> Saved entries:

-- ==== Sys2Proof/Proofs/StepInvariants.lean ====
section
/-! What every step keeps (spec 10 R18, R21, R23): the fields that the updates of a frame command leave alone, the principle
that turns a claim about each effect of a command into one about every step, and the three invariants. -/

namespace Sys2Proof.Laws

open Sys2Proof.Machine Sys2Proof.Safety

/-! ## The updates of a frame command, field by field -/

section
variable (i : Instr) (s : State) (w : Work) (fb : FrameBuf) (bs : List Beat) (rest : List Answer) (bi : Nat) (ec : Word)

@[simp] theorem sent_cfg0 : (sent s bs rest bi ec).cfg0 = s.cfg0 := rfl
@[simp] theorem sent_corr : (sent s bs rest bi ec).corr = s.corr := rfl
@[simp] theorem sent_xerr : (sent s bs rest bi ec).xerr = s.xerr := rfl
@[simp] theorem sent_proto : (sent s bs rest bi ec).proto = s.proto := rfl
@[simp] theorem sent_ill : (sent s bs rest bi ec).ill = s.ill := rfl
@[simp] theorem sent_ovf : (sent s bs rest bi ec).ovf = s.ovf := rfl
@[simp] theorem sent_responses : (sent s bs rest bi ec).responses = s.responses := rfl

@[simp] theorem started_cfg0 : (started i s w fb).cfg0 = s.cfg0 := rfl
@[simp] theorem started_corr : (started i s w fb).corr = s.corr := rfl
@[simp] theorem started_xerr : (started i s w fb).xerr = s.xerr := rfl
@[simp] theorem started_proto : (started i s w fb).proto = s.proto := rfl
@[simp] theorem started_ill : (started i s w fb).ill = s.ill := rfl
@[simp] theorem started_ovf : (started i s w fb).ovf = s.ovf := rfl
@[simp] theorem started_responses : (started i s w fb).responses = s.responses := rfl

@[simp] theorem completed_cfg0 : (completed i s).cfg0 = s.cfg0 := by cases i <;> rfl
@[simp] theorem completed_corr : (completed i s).corr = s.corr := by cases i <;> rfl
@[simp] theorem completed_xerr : (completed i s).xerr = s.xerr := by cases i <;> rfl
@[simp] theorem completed_proto : (completed i s).proto = s.proto := by cases i <;> rfl
@[simp] theorem completed_ill : (completed i s).ill = s.ill := by cases i <;> rfl
@[simp] theorem completed_ovf : (completed i s).ovf = s.ovf := by cases i <;> rfl
@[simp] theorem completed_errCode : (completed i s).errCode = s.errCode := by cases i <;> rfl
@[simp] theorem completed_tx : (completed i s).tx = s.tx := by cases i <;> rfl
@[simp] theorem completed_responses : (completed i s).responses = s.responses := by cases i <;> rfl

end

/-! ## From the effects of a command to every step -/

/-- A step is idle, a reset, the refusal of a word that is no command, or one effect of the command offered (20 R50): what
each of these keeps, every step keeps. -/
theorem step_keeps {P : State → Prop} (hTake : ∀ s rest, P s → P { s with host := rest })
    (hReset : ∀ s, P s → P (resetEvent s)) (hIllegal : ∀ s, P s → P (raise .illegal s))
    (hEffect : ∀ i s t, P s → Effect i s t → P t) (s t : State) (hs : P s) (h : step s = .next t) : P t := by
  rcases step_cases h with ⟨-, rfl⟩ | ⟨rest, -, rfl⟩ | ⟨c, rest, e, -, -, rfl⟩ | ⟨c, rest, i, -, -, -, he⟩
  · exact hs
  · exact hReset _ (hTake s rest hs)
  · exact hIllegal _ (hTake s rest hs)
  · exact hEffect i _ t (hTake s rest hs) (exec_effect he)

/-! ## `CFG0` and `CORR` (10 R18, R21) -/

/-- What `CFGWR` lets through is no reserved value (45 R171). -/
theorem regsLegal_regWrite {idx : BitVec 4} {val : Word} {s : State} (hl : cfgwrLegal idx val = true)
    (hs : RegsLegal s) : RegsLegal (regWrite idx val s) := by
  obtain ⟨hCfg0, hOrder, hCorr⟩ := hs
  rcases (cfgwrLegal_iff idx val).mp hl with ⟨rfl, hByte, hVal⟩ | rfl | rfl | ⟨rfl, hVal⟩
  · exact ⟨hByte, hVal, hCorr⟩
  · exact ⟨hCfg0, hOrder, hCorr⟩
  · exact ⟨hCfg0, hOrder, hCorr⟩
  · exact ⟨hCfg0, hOrder, hVal⟩

theorem regsLegal_raise {x : Exn} {s : State} (hs : RegsLegal s) : RegsLegal (raise x s) := by
  simpa [RegsLegal] using hs

theorem regsLegal_reset : RegsLegal State.reset := by decide

/-- Of a command's effects only `CFGWR`'s reaches `CFG0` or `CORR`. -/
theorem regsLegal_effect (i : Instr) (s t : State) (hs : RegsLegal s) (h : Effect i s t) : RegsLegal t := by
  cases h with
  | refused x => exact regsLegal_raise hs
  | replied p w => exact hs
  | wrote idx val _ hl => exact regsLegal_regWrite hl hs
  | done w fb rest bi ec => simpa [RegsLegal] using hs
  | aborted w fb k e p rest bi ec => exact regsLegal_raise hs
  | silent w fb k p rest bi ec => exact hs

/-- Settles O12: `CFGWR` lets no reserved value through and nothing else writes the two registers but reset. -/
theorem stepKeepsRegistersLegal : Obligations.StepKeepsRegistersLegal :=
  step_keeps (fun _ _ hs => hs) (fun _ _ => regsLegal_reset) (fun _ => regsLegal_raise) regsLegal_effect

/-! ## The width of an error code (10 R23) -/

theorem answerLegal_okBeats {ps : List (Byte × Bool)} {b : Beat} (hb : b ∈ okBeats ps) : AnswerLegal b.answer := by
  obtain ⟨p, -, rfl⟩ := List.mem_map.mp hb
  trivial

/-- The beats on record of a run cut short: all but the last answered `OK`. -/
theorem answerLegal_lastBeat {ps : List (Byte × Bool)} {a : Answer} {p : Byte × Bool} (ha : AnswerLegal a) :
    ∀ b ∈ okBeats ps ++ [answered a p], AnswerLegal b.answer := by
  intro b hb
  rcases List.mem_append.mp hb with hb | hb
  · exact answerLegal_okBeats hb
  · obtain rfl := List.mem_singleton.mp hb
    exact ha

theorem errLegal_sent {s : State} {bs : List Beat} {rest : List Answer} {bi : Nat} {ec : Word} (hs : ErrLegal s)
    (hbs : ∀ b ∈ bs, AnswerLegal b.answer) : ErrLegal (sent s bs rest bi ec) := by
  obtain ⟨hCode, hTx, hResp⟩ := hs
  exact ⟨hCode, fun b hb => (List.mem_append.mp hb).elim (hTx b) (hbs b), hResp⟩

/-- A response carries a code of `ERR_W` bits, if it is an `XERR` at all. -/
theorem errLegal_respond {c : RespCode} {p : Word} {s : State} (hs : ErrLegal s)
    (hp : c = .xerr → p.toNat < 2 ^ Config.errW) : ErrLegal (respond c p s) := by
  obtain ⟨hCode, hTx, hResp⟩ := hs
  refine ⟨hCode, hTx, fun r hr hc => ?_⟩
  rcases List.mem_append.mp hr with hr | hr
  · exact hResp r hr hc
  · obtain rfl := List.mem_singleton.mp hr
    exact hp hc

/-- The block takes no bit of what the transport gives but the low `ERR_W` (60 R183). -/
theorem errLegal_raise {x : Exn} {s : State} (hs : ErrLegal s) : ErrLegal (raise x s) := by
  cases x with
  | xerr e =>
    obtain ⟨-, hTx, hResp⟩ := hs
    exact errLegal_respond (s := { setXerr s with errCode := errBits e, st := .aborted }) ⟨errBits_lt e, hTx, hResp⟩
      fun _ => errBits_lt e
  | proto => exact errLegal_respond (s := setProto s) hs nofun
  | illegal => exact errLegal_respond (s := setIll s) hs nofun
  | ovf => exact errLegal_respond (s := setOvf s) hs nofun
  | flushed => exact errLegal_respond hs nofun

theorem errLegal_reset : ErrLegal State.reset := ⟨Nat.two_pow_pos _, nofun, nofun⟩

/-- A reset clears `ERR_CODE` and keeps both records (70 R201). -/
theorem errLegal_resetEvent {s : State} (hs : ErrLegal s) : ErrLegal (resetEvent s) := by
  obtain ⟨-, hTx, hResp⟩ := hs
  exact ⟨Nat.two_pow_pos _, hTx, hResp⟩

theorem errLegal_regWrite {idx : BitVec 4} {val : Word} {s : State} (hs : ErrLegal s) : ErrLegal (regWrite idx val s) := by
  unfold regWrite
  split <;> exact hs

theorem errLegal_completed {i : Instr} {s : State} (hs : ErrLegal s) : ErrLegal (completed i s) := by
  simpa [ErrLegal] using hs

theorem errLegal_effect (i : Instr) (s t : State) (hs : ErrLegal s) (h : Effect i s t) : ErrLegal t := by
  cases h with
  | refused x => exact errLegal_raise hs
  | replied p w => exact errLegal_respond hs nofun
  | wrote idx val => exact errLegal_respond (errLegal_regWrite hs) nofun
  | done w fb rest bi ec =>
    exact errLegal_respond (errLegal_completed (errLegal_sent hs fun _ => answerLegal_okBeats)) nofun
  | aborted w fb k e p rest bi ec => exact errLegal_raise (errLegal_sent hs (answerLegal_lastBeat (errBits_lt e)))
  | silent w fb k p rest bi ec => exact errLegal_sent (rest := rest) (bi := bi) (ec := ec) hs (answerLegal_lastBeat trivial)

/-- Settles O13: an error code enters the block through `errBits` alone, on record, in `ERR_CODE` and in the response. -/
theorem stepKeepsErrorCodeWidth : Obligations.StepKeepsErrorCodeWidth :=
  step_keeps (fun _ _ hs => hs) (fun _ => errLegal_resetEvent) (fun _ => errLegal_raise) errLegal_effect

/-! ## An aborted frame write is on record (10 R23, 60 R183, R191) -/

/-- A transport error sets the flag with the code and the state; a refusal touches none of the three. -/
theorem abortRecorded_raise {x : Exn} {s : State} (hs : AbortRecorded s) : AbortRecorded (raise x s) := by
  cases x with
  | xerr e => exact ⟨nofun, fun _ => rfl⟩
  | proto => exact hs
  | illegal => exact hs
  | ovf => exact hs
  | flushed => exact hs

theorem abortRecorded_reset : AbortRecorded State.reset := ⟨fun _ => rfl, nofun⟩

theorem abortRecorded_regWrite {idx : BitVec 4} {val : Word} {s : State} (hs : AbortRecorded s) :
    AbortRecorded (regWrite idx val s) := by
  unfold regWrite
  split <;> exact hs

/-- No command completes into `ABORTED`, unless it was there. -/
theorem completed_st_cases (i : Instr) (s : State) :
    (completed i s).st = .framing ∨ (completed i s).st = .ended ∨ (completed i s).st = s.st := by
  cases i <;> simp [completed]

theorem abortRecorded_completed {i : Instr} {s : State} (hs : AbortRecorded s) : AbortRecorded (completed i s) := by
  obtain ⟨hCode, hSt⟩ := hs
  refine ⟨by simpa using hCode, fun hc => ?_⟩
  rw [completed_xerr]
  rcases completed_st_cases i s with h | h | h <;> rw [h] at hc
  · cases hc
  · cases hc
  · exact hSt hc

theorem abortRecorded_effect (i : Instr) (s t : State) (hs : AbortRecorded s) (h : Effect i s t) : AbortRecorded t := by
  cases h with
  | refused x => exact abortRecorded_raise hs
  | replied p w => exact hs
  | wrote idx val => exact abortRecorded_regWrite hs
  | done w fb rest bi ec =>
    exact abortRecorded_completed (s := sent (started i s w fb) (okBeats (presents i s)) rest bi ec) hs
  | aborted w fb k e p rest bi ec => exact abortRecorded_raise hs
  | silent w fb k p rest bi ec => exact hs

/-- Settles O14: the one exception that enters `ABORTED` or writes `ERR_CODE` sets `XERR` with it, and only reset clears
`XERR`. -/
theorem stepKeepsAbortRecorded : Obligations.StepKeepsAbortRecorded :=
  step_keeps (fun _ _ hs => hs) (fun _ _ => abortRecorded_reset) (fun _ => abortRecorded_raise) abortRecorded_effect

/-- Settles O15. -/
theorem invariantsHoldAtReset : Obligations.InvariantsHoldAtReset :=
  ⟨regsLegal_reset, errLegal_reset, abortRecorded_reset⟩

end Sys2Proof.Laws
end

> Your task:
Output, exactly and in full, the lines from the start of the entries above through the line that contains "s.ovf := by cases i <;> rfl".

> Exercise output:
-- ==== Sys2Proof/Proofs/StepInvariants.lean ====
section
/-! What every step keeps (spec 10 R18, R21, R23): the fields that the updates of a frame command leave alone, the principle
that turns a claim about each effect of a command into one about every step, and the three invariants. -/

namespace Sys2Proof.Laws

open Sys2Proof.Machine Sys2Proof.Safety

/-! ## The updates of a frame command, field by field -/

section
variable (i : Instr) (s : State) (w : Work) (fb : FrameBuf) (bs : List Beat) (rest : List Answer) (bi : Nat) (ec : Word)

@[simp] theorem sent_cfg0 : (sent s bs rest bi ec).cfg0 = s.cfg0 := rfl
@[simp] theorem sent_corr : (sent s bs rest bi ec).corr = s.corr := rfl
@[simp] theorem sent_xerr : (sent s bs rest bi ec).xerr = s.xerr := rfl
@[simp] theorem sent_proto : (sent s bs rest bi ec).proto = s.proto := rfl
@[simp] theorem sent_ill : (sent s bs rest bi ec).ill = s.ill := rfl
@[simp] theorem sent_ovf : (sent s bs rest bi ec).ovf = s.ovf := rfl
@[simp] theorem sent_responses : (sent s bs rest bi ec).responses = s.responses := rfl

@[simp] theorem started_cfg0 : (started i s w fb).cfg0 = s.cfg0 := rfl
@[simp] theorem started_corr : (started i s w fb).corr = s.corr := rfl
@[simp] theorem started_xerr : (started i s w fb).xerr = s.xerr := rfl
@[simp] theorem started_proto : (started i s w fb).proto = s.proto := rfl
@[simp] theorem started_ill : (started i s w fb).ill = s.ill := rfl
@[simp] theorem started_ovf : (started i s w fb).ovf = s.ovf := rfl
@[simp] theorem started_responses : (started i s w fb).responses = s.responses := rfl

@[simp] theorem completed_cfg0 : (completed i s).cfg0 = s.cfg0 := by cases i <;> rfl
@[simp] theorem completed_corr : (completed i s).corr = s.corr := by cases i <;> rfl
@[simp] theorem completed_xerr : (completed i s).xerr = s.xerr := by cases i <;> rfl
@[simp] theorem completed_proto : (completed i s).proto = s.proto := by cases i <;> rfl
@[simp] theorem completed_ill : (completed i s).ill = s.ill := by cases i <;> rfl
@[simp] theorem completed_ovf : (completed i s).ovf = s.ovf := by cases i <;> rfl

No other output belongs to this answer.